Court of Appeals of Kansas
Dec 6, 2024
128,049 (Kan. Ct. App. Dec. 6, 2024)

Opinion

128,049

12-06-2024

In the Interests of G.I. and R.I., Minor Children.

J. Zachary Anthony, of Kansas City, for appellant natural mother. Garett C. Relph, deputy district attorney, and Marc A. Dupree Sr., district attorney, for appellee.


NOT DESIGNATED FOR PUBLICATION

Submitted without oral argument.

Appeal from Wyandotte District Court; JANE A. WILSON, judge.

J. Zachary Anthony, of Kansas City, for appellant natural mother.

Garett C. Relph, deputy district attorney, and Marc A. Dupree Sr., district attorney, for appellee.

Before MALONE, P.J., BRUNS and CLINE, JJ.

MEMORANDUM OPINION

PER CURIAM:

N.B. (Mother) appeals the district court's termination of her parental rights to her children, G.I. (born in 2020) and R.I. (born in 2021), alleging insufficient evidence and abuse of discretion. Finding clear and convincing evidence supports the district court's order and no abuse of discretion, we affirm.

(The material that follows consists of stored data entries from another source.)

-- ==== Sys2Proof/Machine/Control.lean ====
section
/-! DEFINITION. Branches, broadcast blocks, and the steward's commands (15 R314-R331). -/

namespace Sys2Proof.Machine

/-! ## Branches (15 R318-R320) -/

/-- The predicted path of `br`, `jal` and `loop`: hint 01 taken, 10 not, else taken when the offset is negative (15 R319). -/
def predicted (h : Hdr) (off : BitVec 40) : Bool := if h.bh = 1 then true else if h.bh = 2 then false else off.msb

/-- The target of an offset. -/
def target (pc : Word) (off : BitVec 40) : Word := pc + off.signExtend 64

/-- The fetch bubble of a path actually taken, where fetch followed `path` (15 R320). -/
def missed (path taken : Word) : Bool := decide (path ≠ taken)

/-- The path fetch follows at a branch with an offset. -/
def predictedPath (h : Hdr) (off : BitVec 40) (pc : Word) : Word := if predicted h off then target pc off else pc + 1

/-- A branch not taken goes on at `pc + 1`; a slot in block state has its next word in the buffer (15 R320, R323). -/
def Slot.fallThrough (sl : Slot) (path : Word) : Slot := { sl.next with bubble := sl.block.isNone && missed path (sl.pc + 1) }

/-- A branch taken. -/
def Slot.goTo (sl : Slot) (path t : Word) : Slot := sl.jump t (missed path t)

/-- A branch form with the path fetch follows; a guard that is false takes no branch (15 R318, R319). -/
def branch (h : Hdr) (s : State) (path : Word) (k : Out) : Out :=
  if holds h s.me then k else .next (s.mod (·.fallThrough path))

def execBr (h : Hdr) (off : BitVec 40) (s : State) : Out :=
  let path := predictedPath h off s.me.pc
  branch h s path (.next (s.mod fun sl => sl.goTo path (target sl.pc off)))

def execJal (h : Hdr) (off : BitVec 40) (s : State) : Out :=
  let path := predictedPath h off s.me.pc
  branch h s path (.next (s.mod fun sl => (sl.ws 31 (sl.pc + 1)).goTo path (target sl.pc off)))

def execJr (h : Hdr) (a : SReg) (s : State) : Out :=
  let path := s.me.pc + 1
  branch h s path (.next (s.mod fun sl => sl.goTo path (sl.rs a)))

def execJalr (h : Hdr) (a : SReg) (s : State) : Out :=
  let path := s.me.pc + 1
  branch h s path (.next (s.mod fun sl => (sl.ws 31 (sl.pc + 1)).goTo path (sl.rs a)))

/-- `brx` is no instruction of a guest (12 R261). -/
def execBrx (h : Hdr) (a b : SReg) (s : State) : Out :=
  let path := s.me.pc + 1
  branch h s path (
    if s.me.hosting.isSome then trap s 9 4 0
    else .next (s.mod fun sl =>
      let i := sl.rs a
      let n := sl.rs b
      sl.goTo path (sl.pc + 1 + (if i.ult n then i else n))))

def execLoop (h : Hdr) (d : SReg) (off : BitVec 40) (s : State) : Out :=
  let path := predictedPath h off s.me.pc
  branch h s path (.next (s.mod fun sl =>
    let x := sl.rs d - 1
    if x ≠ 0 then (sl.ws d x).goTo path (target sl.pc off) else (sl.ws d x).fallThrough path))

def execNop (h : Hdr) (s : State) : Out := guarded h s (retire s id)

/-! ## Stop, halt, pause (15 R324-R330) -/

/-- The steward's part of the launch ended or not, `stop` ends the slot's thread; the wake of sleepers follows (15 R324, R326). -/
def State.stopSlot (s : State) (w : Who) : State :=
  (s.modSlot w fun sl => sl.toPool (w.slot == 0)).poolEvent w

def execStop (h : Hdr) (s : State) : Out :=
  homeOnly h s (.next ((s.mod fun sl => { sl with pc := sl.pc + 1 }).stopSlot s.cur))

/-- A halt request acted on: a guest's thread first returns home, and the request is dropped (15 R327, 12 R261). -/
def execHalt (w : Who) (s : State) : Out :=
  let sl := s.slot w
  if ¬ sl.haltReq ∨ sl.state = .pool then .next s
  else if sl.hosting.isSome then .next ((s.sendHome w .plain sl.pc).modSlot w fun sl => { sl with haltedAt := s.cycle + 1 })
  else .next ((s.stopSlot w).modSlot w fun sl => { sl with haltedAt := s.cycle + 1 })

def execPause (h : Hdr) (a : SI) (s : State) : Out :=
  homeOnly h s (
    let n := (s.me.rsi a).toNat % 65536
    if n = 0 then retire s id else .next (s.park .pause (.pause (s.rot + n))))

/-- A pause's count has run out: the slot completes in the last of its rotations and issues in the next (15 R330). -/
def execPauseExpiry (w : Who) (s : State) : Out :=
  match (s.slot w).wait with
  | .pause u => if u ≤ s.rot then .next (s.modSlot w fun sl => sl.unpark.next) else .next s
  | _ => .next s

/-! ## Broadcast blocks (15 R321-R323) -/

/-- The words of a block where the instruction cache holds them all. -/
def Core.blockWords (c : Core) (b : Word) (len : Nat) : Option (List IWord) :=
  let ws := (List.range len).map fun i => (c.icache.find? fun x => decide (x.1 = b + BitVec.ofNat 64 i)).map (·.2)
  if ws.all (·.isSome) then some (ws.filterMap id) else none

/-- The buffer a block runs from: some slot in block state holds a position in it (15 R321). -/
def Core.bufBusy (c : Core) (q : Fin 2) : Bool :=
  c.slots.toList.any fun sl => sl.block.any fun p => decide (p.q = q)

/-- The buffer that holds a block. -/
def Core.bufOf (c : Core) (b : Word) (len : Nat) : Option (Fin 2) :=
  (List.finRange 2).find? fun q => match c.blockBuf[q] with
    | some bb => decide (bb.b = b) && bb.len == len
    | none => false

def Core.loadBuf (c : Core) (q : Fin 2) (b : Word) (ws : List IWord) : Core :=
  { c with blockBuf := c.blockBuf.set q (some ⟨b, ws.length, ws⟩) }

/-- `fetchb`: from the instruction cache at once, else parked until the words are there and the buffer is free (15 R321). -/
def execFetchb (h : Hdr) (q : Fin 2) (len1 : Fin 8) (off : BitVec 40) (s : State) : Out :=
  stewardOnly h s (
    let b := target s.me.pc off
    let len := len1.val + 1
    match s.myCore.blockWords b len with
    | some ws => if s.myCore.bufBusy q then parkAgain s .fetch (.block b len (some q))
        else retire (s.modMyCore (·.loadBuf q b ws)) id
    | none => parkAgain s .fetch (.block b len (some q)))

/-- The started slots of a block: lockstep from the buffer, carrying the steward's release (15 R322, 14 R419). `late` says that the
slot's issue cycle of this rotation is still to come and is not used. -/
def Slot.startBlock (sl : Slot) (q : Fin 2) (b : Word) (ws : List IWord) (carry : List (Who × Nat)) (late : Bool) : Slot :=
  { sl with
    state := .block, reason := .none, wait := .none, reply := none, pc := b, reserved := false, bubble := late
    block := some ⟨q, b, ws.length, 0, ws⟩, carry := carry, walks := [], haltReq := false, haltNow := false, repCont := false }

/-- Every slot of the mask in pool, and a buffer holding the block (15 R322). -/
def Core.blockReady (c : Core) (m : BitVec 16) (b : Word) (len : Nat) : Bool :=
  (maskSlots m).all (fun i => decide (c.slots[i].state = .pool)) && (c.bufOf b len).isSome

/-- The block starts on the mask. -/
def State.startBlock (s : State) (w : Who) (m : BitVec 16) (b : Word) (len : Nat) (late : Bool) : State :=
  let c := s.core w.core
  match c.bufOf b len with
  | none => s
  | some q =>
    let ws := ((c.blockBuf[q]).map (·.words)).getD []
    let carry := s.release w
    (maskSlots m).foldl (fun s i => s.modSlot ⟨w.core, i⟩ (·.startBlock q b ws carry late)) s

/-- A buffer for a block that no buffer holds: one not in use, buffer 0 first (15 R322). -/
def Core.freeBuf (c : Core) : Option (Fin 2) := (List.finRange 2).find? fun q => !c.bufBusy q

/-- `bcast` with its block loaded if the instruction cache has it (15 R322). -/
def execBcast (h : Hdr) (a : SReg) (len1 : Fin 8) (off : BitVec 40) (s : State) : Out :=
  stewardOnly h s (
    let m := (s.me.rs a).setWidth 16
    let b := target s.me.pc off
    let len := len1.val + 1
    if m &&& 0xFFFE = 0 then retire s id
    else
      let c := s.myCore
      let s := if (c.bufOf b len).isSome then s else
        match c.freeBuf, c.blockWords b len with
        | some q, some ws => s.modMyCore (·.loadBuf q b ws)
        | _, _ => s
      if s.myCore.blockReady m b len then retire (s.startBlock s.cur m b len true) id
      else
        let s := (maskSlots m).foldl (fun s i => s.modSlot ⟨s.cur.core, i⟩ fun sl =>
          if sl.state = .pool then { sl with reserved := true } else sl) s
        .next ((s.park .slotPool (.bcast m b len)).mod fun sl => { sl with object := m.setWidth 64 }))

/-- A parked `bcast` whose condition is met starts its block; the steward resumes (15 R322). While no buffer holds the block
it is loaded as `fetchb` does. Performed at the end of each rotation. -/
def execBlockStart (c : CoreId) (s : State) : Out :=
  let w : Who := ⟨c, 0⟩
  match (s.slot w).wait with
  | .bcast m b len =>
    let k := s.core c
    let s := if (k.bufOf b len).isSome then s else
      match k.freeBuf, k.blockWords b len with
      | some q, some ws => s.modCore c (·.loadBuf q b ws)
      | _, _ => s
    if (s.core c).blockReady m b len then
      .next ((s.startBlock w m b len false).modSlot w fun sl => sl.unpark.next)
    else
      .next ((maskSlots m).foldl (fun s i => s.modSlot ⟨c, i⟩ fun sl =>
        if sl.state = .pool then { sl with reserved := true } else sl) s)
  | _ => .next s

/-- The reservations of a `bcast` that no longer waits are released (15 R321, R331). -/
def State.unreserve (s : State) (c : CoreId) (m : BitVec 16) : State :=
  (maskSlots m).foldl (fun s i => s.modSlot ⟨c, i⟩ fun sl => { sl with reserved := false }) s

/-! ## The steward's commands (15 R325-R329) -/

/-- A pool slot started at an entry, carrying a release (15 R325, 14 R419). -/
def Slot.start (sl : Slot) (pc : Word) (carry : List (Who × Nat)) : Slot :=
  { sl with
    state := .running, reason := .none, wait := .none, reply := none, pc := pc, bubble := false, block := none
    carry := carry, walks := [], haltReq := false, haltNow := false, reserved := false, repCont := false }

/-- The started slot issues in the next rotation (15 R325): its cycle of this one, still to come, is a bubble. -/
def execSlgo (h : Hdr) (d a b : SReg) (s : State) : Out :=
  stewardOnly h s (
    let i : Fin 16 := Fin.ofNat 16 (s.me.rs a).toNat
    let w : Who := ⟨s.cur.core, i⟩
    let t := s.slot w
    if i = 0 then retire s fun sl => sl.ws d 2
    else if t.state ≠ .pool ∨ t.reserved then retire s fun sl => sl.ws d 1
    else
      let carry := s.release s.cur
      retire (s.modSlot w fun t => { t.start (s.me.rs b) carry with bubble := true }) fun sl => sl.ws d 0)

/-- The slots of a mask that are not in pool, as a mask. -/
def Core.busyMask (c : Core) (m : BitVec 16) : Word := (~~~ c.poolMask) &&& (m &&& 0xFFFE).setWidth 64

def execSlhalt (h : Hdr) (d a : SReg) (s : State) : Out :=
  stewardOnly h s (
    let m := (s.me.rs a).setWidth 16
    let x := s.myCore.busyMask m
    let s := (maskSlots m).foldl (fun s i => s.modSlot ⟨s.cur.core, i⟩ fun sl =>
      if sl.state = .pool then sl else { sl with haltReq := true, haltNow := sl.haltNow || decide (sl.state ≠ .handler) }) s
    retire s fun sl => sl.ws d x)

def execSlwait (h : Hdr) (d a : SReg) (s : State) : Out :=
  stewardOnly h s (
    let m := (s.me.rs a).setWidth 16
    if s.myCore.busyMask m = 0 then
      let x := s.myCore.poolMask
      retire s fun sl => sl.ws d x
    else .next ((s.park .slotWait (.slotWait m d)).mod fun sl => { sl with object := m.setWidth 64 }))

def execSlpoll (h : Hdr) (part : Fin 4) (d a : SReg) (s : State) : Out :=
  stewardOnly h s (
    let t := s.slot ⟨s.cur.core, Fin.ofNat 16 (s.me.rs a).toNat⟩
    let x : Word := if part = 0 then BitVec.ofNat 64 (t.state.code * 256 + t.reason.code)
      else if part = 1 then t.pc else t.tcause.setWidth 64
    retire s fun sl => sl.ws d x)

def execSlpool (h : Hdr) (d : SReg) (s : State) : Out :=
  stewardOnly h s (
    let x := s.myCore.poolMask
    retire s fun sl => sl.ws d x)

/-! ## Fetch (02 R27, 15 R319-R321) -/

/-- The 12 bytes of the word at `pc` through the slot's table: the word, or the fault's sub-cause with its address, or the
uncommitted page (02 R27). A word may lie in two units and two pages. -/
inductive Fetched
  | word (x : IWord)
  | fault (sub : Nat) (va : Word)
  | sparse (va : Word) (ps : List Nat)
  deriving DecidableEq, Repr, Inhabited

def State.fetchWord (s : State) (w : Who) (pc : Word) : Fetched :=
  let va := pc * 12
  let a := va.toNat
  let root := s.rootOf w
  if 0x1000000000000 ≤ a then .fault 1 va
  else if 0x1000000000000 < a + 12 then .fault 1 va
  else match s.poisonFirst a 12 .fetch (s.walks root (pagesOf a 12)) (checkWith a 12 .load 1 false (s.walks root (pagesOf a 12))) with
  | .ok segs =>
    if segs.any fun g => s.poisoned g.pa g.len then .fault 6 va
    else .word (BitVec.ofNat 96 (leNat (segs.map fun g => s.gread g.pa g.len).flatten))
  | .trap sub _ => .fault sub va
  | .sparse ps => .sparse va ps
  | _ => .fault 2 va

/-- The instruction cache of 16 KiB holds 1,365 words (01 R19). Any word may stand in any place; a full cache drops the word fetched longest ago,
and drops none for another reason: the manual gives the size alone, the rest is the model's choice (log entry 43). -/
def Core.cacheWord (c : Core) (pc : Word) (x : IWord) : Core :=
  let l := c.icache.filter (·.1 ≠ pc) ++ [(pc, x)]
  { c with icache := l.drop (l.length - 1365) }

/-- The pcs a fetching slot waits for. -/
def fetchPcs (sl : Slot) : List Word :=
  match sl.wait with
  | .fetch pc => [pc]
  | .again (.block b len _) => (List.range len).map fun i => b + BitVec.ofNat 64 i
  | .bcast _ b len => (List.range len).map fun i => b + BitVec.ofNat 64 i
  | _ => []

/-- Words arrive after an instruction-cache miss. A fault is found here and taken when the instruction would issue
(15 R320); for a block it traps the steward at its instruction (15 R321). A fetch is translated as a read (02 R27): an uncommitted auto page
is committed, another one parks the slot (04 R83, 15 R321, 17 R359). -/
def execFetchFill (w : Who) (pc : Word) (s : State) : Out :=
  let sl := s.slot w
  if pc ∈ fetchPcs sl then
    let s := match s.fetchWord w pc with
      | .sparse _ ps => s.autoCommits w ps
      | _ => s
    let s := s.shareWalks w.core.stack (s.rootOf w) (s.walks (s.rootOf w) (pagesOf (pc * 12).toNat 12))
    match s.fetchWord w pc with
    | .word x => .next (s.modCore w.core (·.cacheWord pc x))
    | .fault sub va =>
      .next (s.modSlot w fun sl => match sl.wait with
        | .fetch _ => { sl with fetchFault := some (pc, sub, va), reply := some .ok }
        | _ => { sl with reply := some (.trap 2 sub (pc * 12)) })
    | .sparse va ps =>
      match sl.wait with
      | .fetch pc =>
        if sl.reason = Reason.pageCommit then .next s
        else .next (s.parkPage w ps .fetch (.fetch pc))
      | .bcast m _ _ => .next ((s.unreserve w.core m).parkPage w ps .fetch (.again (.page va ps .fetch)))
      | _ => .next (s.parkPage w ps .fetch (.again (.page va ps .fetch)))
  else .next s

/-- A fetch fault on the next instruction traps when it would issue (15 R318, 17 R363). -/
def execInstructionFetchFault (sub : Fin 10) (addr : Word) (s : State) : Out :=
  .next ((s.mod fun sl => { sl with fetchFault := none }).trapAt s.cur 2 sub.val addr s.me.pc)

/-- The illegal-instruction trap (02 R34). -/
def execIllegalInstruction (sub : Fin 10) (s : State) : Out := trap s 1 sub.val 0

end Sys2Proof.Machine
end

FACTUAL AND PROCEDURAL BACKGROUND

In June 2022, the Kansas Department for Children and Families (DCF) received a report that a stranger found one-year-old R.I. wandering outside alone. DCF investigated the report and spoke to Mother and J.I. (Father) a few days after the incident. Mother and Father revealed financial and other family concerns. They explained that the paternal grandfather, whom the family lived with around that time, died the night before DCF arrived. Mother and Father had also separated three weeks earlier. Mother moved out of the home after the separation, and Father claimed that he had not seen her for those three weeks until DCF arrived. When asked about Mother's black eyes, Mother and Father denied any domestic abuse. But Mother later accused Father of often hitting her.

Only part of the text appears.